-- ==== Sys2Proof/Tests/Slice0.lean ====
section
/-! SUPPORT. Tests. The expected figures of the first two parts are the manual's own worked figures and tables; the last part
shows, for each statement with hypotheses, a concrete state that meets them. -/

namespace Sys2Proof.Tests

open Sys2Proof.Machine

/-! ### What a frame can spell: an ill-formed term for each check -/

theorem test_wf_unknownKind_of_a_known_kind : (Instr.unknownKind 3 1 []).wf = false := by decide
theorem test_wf_fields_beyond_255 : (Instr.head 0 (List.replicate 256 0)).wf = false := by decide +kernel
theorem test_wf_report_without_entries : (Instr.report 0 []).wf = false := by decide
theorem test_wf_report_of_17 : (Instr.report 0 (List.replicate 17 ⟨1, 0, 0, 0⟩)).wf = false := by decide
theorem test_wf_probeWrite_of_63 : (Instr.probeWrite 0 (List.replicate 63 0)).wf = false := by decide
theorem test_wf_malformed_that_is_a_pull : (Instr.malformed 0 1 [0, 7]).wf = false := by decide
theorem test_wf_unknownCommand_that_is_closeStream : (Instr.unknownCommand 6 [0, 0]).wf = false := by decide
theorem test_wf_arguments_beyond_255 : (Instr.arm (List.replicate 256 0)).wf = false := by decide +kernel
theorem test_wf_accepts : (Instr.mark 0 [0, 1, 213, 187]).wf = true ∧ (Instr.probeWrite 1 (List.replicate 64 9)).wf = true ∧
    (Instr.malformed 0 6 (List.replicate 63 0)).wf = true ∧ (Instr.unknownCommand 24 []).wf = true := by decide

/-! ### What the ports read from their bytes (10.2, 10.5, 10.6) -/

/-- 10.2: a MARK for M = 120,251 has the fields 0, 1, 213, 187. -/
theorem test_read_mark : cueRecord 7 1 [0, 1, 213, 187] = .mark 7 [0, 1, 213, 187] ∧ number [0, 1, 213, 187] = 120251 := by decide
theorem test_read_pull : linkTransaction 2 1 [1, 4] = .pull 2 260 := by decide
theorem test_read_done_of_3 : linkTransaction 2 2 [3] = .malformed 2 2 [3] := by decide
/-- A REPORT's entry: receiver 50,331,650 of auditorium 3, slot 0, two misses (8.10). -/
theorem test_read_report : linkTransaction 2 3 [1, 3, 0, 0, 2, 3, 0, 2] = .report 2 [⟨50331650, 3, 0, 2⟩] := by decide
theorem test_read_command : managementFrame 2 [7, 24] = .arm [7, 24] ∧ managementFrame 0 [] = .fetch ∧
    managementFrame 24 [1] = .unknownCommand 24 [1] := by decide

/-! ### The states of the tests -/

/-- What a command leaves has the property. -/
def after (o : Host.Outcome State Fault Refusal) (p : State → Bool) : Bool :=
  match o with
  | .next t => p t
  | _ => false

/-- The part at an instant. -/
def at_ (now : Nat) (s : State) : State := { s with now := now }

◇ ◇ ◇ ◇ ◇

- _Task item_
Scan the material above for the string "What", returning each line that contains it.

- _Output of the task_
/-! ### What a frame can spell: an ill-formed term for each check -/
/-! ### What the ports read from their bytes (10.2, 10.5, 10.6) -/
/-- What a command leaves has the property. -/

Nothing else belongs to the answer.